Semidense and voxel projections are evaluated in camera frames derived from
`p3d_cameras` and must be consistent with the above pose encoding.

== Offline-cache consistency checks

Using cached batches (same config as the debug launcher), we verified:

- `candidate_poses_world_cam` and `p3d_cameras` are consistent:
  $#T(symb.frame.cq, symb.frame.w)$ reconstructed from `candidate_poses_world_cam`
  matches `p3d_cameras` with max abs error $<= 1e-6$.
- Undoing the CW90 display correction on poses *without* rotating
  `p3d_cameras` breaks that alignment (max abs error approx 1.2 in R,
  approx 10 in t), which corrupts semidense projection features.

== Current issues

// <rm>
// Internal issue tracker / implementation notes; move to repo docs or issues.
- #textbf[CW90 correction mismatch]: `apply_cw90_correction=True` in
  `VinModelV3` only adjusts poses unless the caller pre-corrects
  `p3d_cameras`. This can desynchronize pose encoding and projection
  features.
- #textbf[Missing gravity-aligned reference in cache]: offline cache stores only
  `reference_pose_world_rig` (physical rig).

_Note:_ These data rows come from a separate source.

-- ==== Sys2Proof/Tests/Slice0.lean ====
section
/-! SUPPORT. Tests of the model: ill-formed commands that are refused, worked examples and tables of the spec, and for every
obligation with hypotheses states and operands that meet them (the wit_ theorems, one clause each). -/

set_option linter.unusedVariables false
set_option Elab.async false

namespace Sys2Proof.Tests

open Sys2Proof Sys2Proof.Machine

/-! ### Small states -/

/-- An installer at the monitor. -/
def inst : Writer := { role := .installer, via := .monitor }
/-- An operator's session on J5 port 0. -/
def op1 : Session := { path := 0, role := .operator }
/-- An installer's session on J5 port 0. -/
def in1 : Session := { path := 0, role := .installer }
/-- The module after reset with an operator's session. -/
def sOp : State := { State.reset with fsp := { State.reset.fsp with sessions := [(0, op1)] } }
/-- The module after reset with an installer's session. -/
def sIn : State := { State.reset with fsp := { State.reset.fsp with sessions := [(0, in1)] } }
/-- The module after reset with its time block replaced. -/
def sT (t : TimeSt) : State := { State.reset with time := t }
/-- PTP port 0 enabled. -/
def sPtp : State := { State.reset with regs := [(0x400200B0, 1)] }
/-- SYNC_IN enabled with a minimum width of 1, the next boundary at a CN. -/
def sSync (n : Nat) : State :=
  { State.reset with regs := [(0x40020090, 0x101)], mtr := { State.reset.mtr with nextLatch := n } }
/-- A capture. -/
def cap0 : Capture := { sec := 0, ns := 0, cn := 0, rising := true, unset := true }
/-- The module after reset with one session on J5 port 0. -/
def sSess (c : Session) : State := { State.reset with fsp := { State.reset.fsp with sessions := [(0, c)] } }
/-- A queue of two words at index 3 that holds the given words. -/
def sQ (l : List QWord) : State := { State.reset with que := { State.reset.que with queues := [(3, { depth := 2, high := 2, low := 0, words := l })] } }
/-- An enabled route of source 9 to engine 1, priority 2. -/
def rt0 : Route := { engine := 1, prio := 2, en := true, count := 2, timeUs := 100 }
/-- The route with source 9 in a state, if any, and a ring of 16 at engine 1, priority 2. -/
def sRt (l : Table SrcSt) : State :=
  { State.reset with can := { State.reset.can with slots := [(0, { template := .pattern })] }, evt := { State.reset.evt with en := true, routes := [(9, rt0)], srcs := l, engs := lmod (fun e => { e with rings := lmod (fun r => { r with log2 := 4 }) 2 e.rings }) 1 State.reset.evt.engs } }
/-- One engine 0 as given. -/
def sEng (e : EngSt) : State :=
  { State.reset with evt := { State.reset.evt with engs := lset 0 e State.reset.evt.engs } }
/-- A timebase that is LOCKED with one attributed crossing. -/
def tTrack : TimeSt := { tstate := .locked, mstate := .tracking, history := [{ ref := 0, cn := 0 }], lastValid := some 0 }
/-- FSP_PATHS in force with two dial lines. -/
def pathsTwo : List Byte := padTo 9 [] ++ padTo 32 [0x41, 0x54] ++ padTo 32 [0x42] ++ padTo 64 []
/-- A module whose modem path is in a state. -/
def sModem (m : ModemSt) : State := { State.reset with fsp := { State.reset.fsp with modem := m, tables := [(0x0021, { accepted := [pathsTwo], inForce := [pathsTwo] })] } }
/-- A challenge for OPERATOR at CN 0 and the session that holds it. -/
def chal1 : Challenge := { role := .operator, headNonce := [], moduleNonce := [], cn := 0 }
def ses1 : Session := { path := 0, challenge := some chal1 }
/-- That session at the last cycle in time, with the operator's secret LIVE. -/
def sProof : State := { sSess ses1 with cn := 250, key := { State.reset.key with slots := lset 3 { state := .live } State.reset.key.slots } }
/-- The proof the head-end owes. -/
def proof1 : List Byte := [1, 0, 0, 0] ++ sProof.proofOf .operator 1 (sProof.proofInput ses1 chal1)
/-- The module after reset with its recorder replaced. -/
def sWay (w : WaySt) : State := { State.reset with way := w }
def rec0 : Rec := { source := 0x0420, id := 2, seq := 5 }
/-- The module after reset with its key block, or metrology block, replaced. -/
def sKey (k : KeySt) : State := { State.reset with key := k }
def sMtr (m : MtrSt) : State := { State.reset with mtr := m }
/-- A maker's session on J5 port 0. -/
def mk1 : Session := { path := 0, role := .maker }
def instS : Writer := { role := .installer, via := .monitor }
/-- A running key command. -/
def run0 : KeyRun := { op := .write, slot := 20, role := .installer, result := { state := .live } }
/-- An image with one TILE record of a slot, whose parameter block is given. -/
def imgTile (slot : Byte) (b : List Byte) : Image :=
  { seq := 0, builds := 0, nominal := 50, regions := 0, siteId := 1, tset := 0, digest := 0, records := [{ type := 2, region := 0, content := padTo 8 [slot] ++ b, octets := [] }] }
/-- FIELD_IO in slot 0 with all its ports, and queue 0 which it produces into. -/
def sField : State := { State.reset with
  can := { State.reset.can with slots := [(0, { template := .fieldIo })], image := some (imgTile 0 [7]) }
  que := { State.reset.que with queues := [(0, { depth := 2, high := 2, low := 0 })] } }
/-- The module after reset with its SYS block replaced. -/
def sSys (y : SysSt) : State := { State.reset with sys := y }
/-- The module after reset with one table in force, or two. -/
def sTab (id : Nat) (l : List (List Byte)) : State :=
  { State.reset with fsp := { State.reset.fsp with tables := [(id, { accepted := l, inForce := l })] } }
def sTab2 (i j : Nat) (l m : List (List Byte)) : State :=
  { State.reset with fsp := { State.reset.fsp with tables := [(i, { accepted := l, inForce := l }), (j, { accepted := m, inForce := m })] } }
/-- A calendar of one day type from day 0 at UTC. -/
def cal0 : List Byte := padTo 20 [0, 0, 0, 0, 0, 0, 0, 0, 1]
/-- A route that learns and runs both ways, with one string group, 1, as its member. -/
def route0 : List Byte := padTo 36 ([1, 0, 3, 1] ++ padTo 18 [] ++ [2] ++ padTo 5 [] ++ [1])
/-- Grove 0 served by transceiver 0. -/
def sGrove : State := { State.reset with regs := [(0x40070000, 1), (0x40070100, 1)] }
/-- A SCHEDULED node of grove 0. -/
def node0 : NodeRec := { eui := 0x10000, short := 0x1000, state := .scheduled }
def sNode (n : NodeRec) : State := { sGrove with node := { nodes := [n] } }
def msg0 (b : List Byte) : LinkMsg := { short := 0x1000, seq := 0, body := b }
/-- A received data frame of node 0. -/
def frame0 : RxFrame := { kind := .data, pan := 0, dest := 0, source := 0x1000, psdu := 20, originator := 0x1000 }
/-- An open promise of a node at 0x1000, and one target more. -/
def prom0 (l : List Target) : Promise := { id := 1, tx := 0, cls := .prompt, accepted := 0, promised := 0, targets := l }
def sDrv (d : DrvSt) : State := { State.reset with drv := d }
def sCh (c : ChSt) : State := sDrv { chs := lset 0 c State.reset.drv.chs }
def sLum (l : LumSt) : State := sDrv { lums := lset 0 l State.reset.drv.lums }
def sKc (k : KcSt) : State := { State.reset with dim := { State.reset.dim with contactors := lset 0 k State.reset.dim.contactors } }
/-- An admission entry of the EUI-64 0x10000. -/
def adm0 : List Byte := padTo 27 [0, 0, 1]
/-- A caravan to one node. -/
def car0 (l : List CarNode) : Caravan := { id := 1, version := 0, model := 0, length := 0, digest := 0, manifest := 0, count := 4, data := [], nodes := l }
def sFord (f : FordSt) : State := { State.reset with ford := f }
/-- Ford with Stand B in STANDBY. -/
def fB : FordSt := { b := { state := .standby } }
def sCan (c : CanSt) : State := { State.reset with can := c }
/-- An activation by clearings of regions. -/
def act0 (l : List Nat) : CanActivation := { image := imgTile 0 [], cn := 0, regions := l }
/-- A module whose coppice is enabled, with one unit that fell due, and its slices. -/
def sCop (u : List UnitSt) (l : List Slice) : State :=
  { State.reset with regs := [(0x400A0000, 1)], cop := { State.reset.cop with units := u, slices := l } }
def slice0 : Slice := { unit := unitOf .a 4 8191, by_ := .a, carrier := none, c := 0, started := true }
/-- What it says. -/
def manRead (e d : BitVec 256) : Manifest :=
  { seq := 1, length := 1, count := 1, builds := 1, nominal := 0, expected := e, fromVersion := 0, algorithm := 1, verifySlot := 8, decryptSlot := 9, entries := [{ kind := 1, order := 0, version := 0, offset := 0, length := 1, digest := d, readMin := 0, readMax := 0, writes := 0, id := 0 }] }
/-- An update session of one octet. -/
def ups (l : Table (List Byte)) : UpdSession :=
  { id := 3, seq := 1, manifest := [], digest := 0, length := 1, count := 1, chunks := l, lastMessage := 0 }
def sUpd (u : UpdSt) : State := { State.reset with upd := u }
def sOpUpd (u : UpdSt) : State := { sOp with upd := u }
def act1 (p : ActPath) : Activation := { path := p, seq := 1, digest := 0, session := 3, cn := 0, window := 900 }
/-- The monitor under a role. -/
def sMon (r : Role) : State := { State.reset with mon := { role := r } }
def non0 : Nonce := { role := .operator, value := 0, at_ := 0 }
def sNon : State := { State.reset with cn := 250, mon := { nonce := some non0 }, key := { State.reset.key with slots := lset 3 { state := .live } State.reset.key.slots } }
/-- A radio with one channel, on which TRX8 is free. -/
def sRf (r : Role) : State := { sMon r with regs := [(0x40070000, 1)], rad := { State.reset.rad with profile := { span := 1 } } }
def test0 : RfTest := { phy := 0, channel := 0, power := 0, endCn := 50, seconds := 1 }
/-- The text of a line, the body of an FSP message. -/
def lineOf (o : Output) : Option String := match o with | .line x => some x | _ => none
def bodyOf (l : List Output) : List Byte := match l with | [.fsp _ _ _ _ b] => b | _ => []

The gravity-aligned sampling pose
  is not available, so cached datasets cannot be retrofitted without recompute.
- #textbf[Mixed display vs. physical frames]: display-only rotations (CW90) should
  not leak into model inputs.
// </rm>

== Recommended streamlining

// <rm>
// Internal refactor plan; move to repo docs.
1. #textbf[Single canonical frame per batch]: treat all cached inputs as physical
  rig frames; disable CW90 inside the model for cached datasets.
2. #textbf[Batch-level normalization helper]: if we want to undo CW90, apply it
  consistently to `candidate_poses_world_cam`, `reference_pose_world_rig`,
  and `p3d_cameras` (plus a `cw90_corrected` tag) before entering `forward`.
// </rm>

The CW90 consistency guard is implemented in `VinModelV3.forward`: it raises
if `apply_cw90_correction=True` without a `p3d_cameras.cw90_corrected` tag.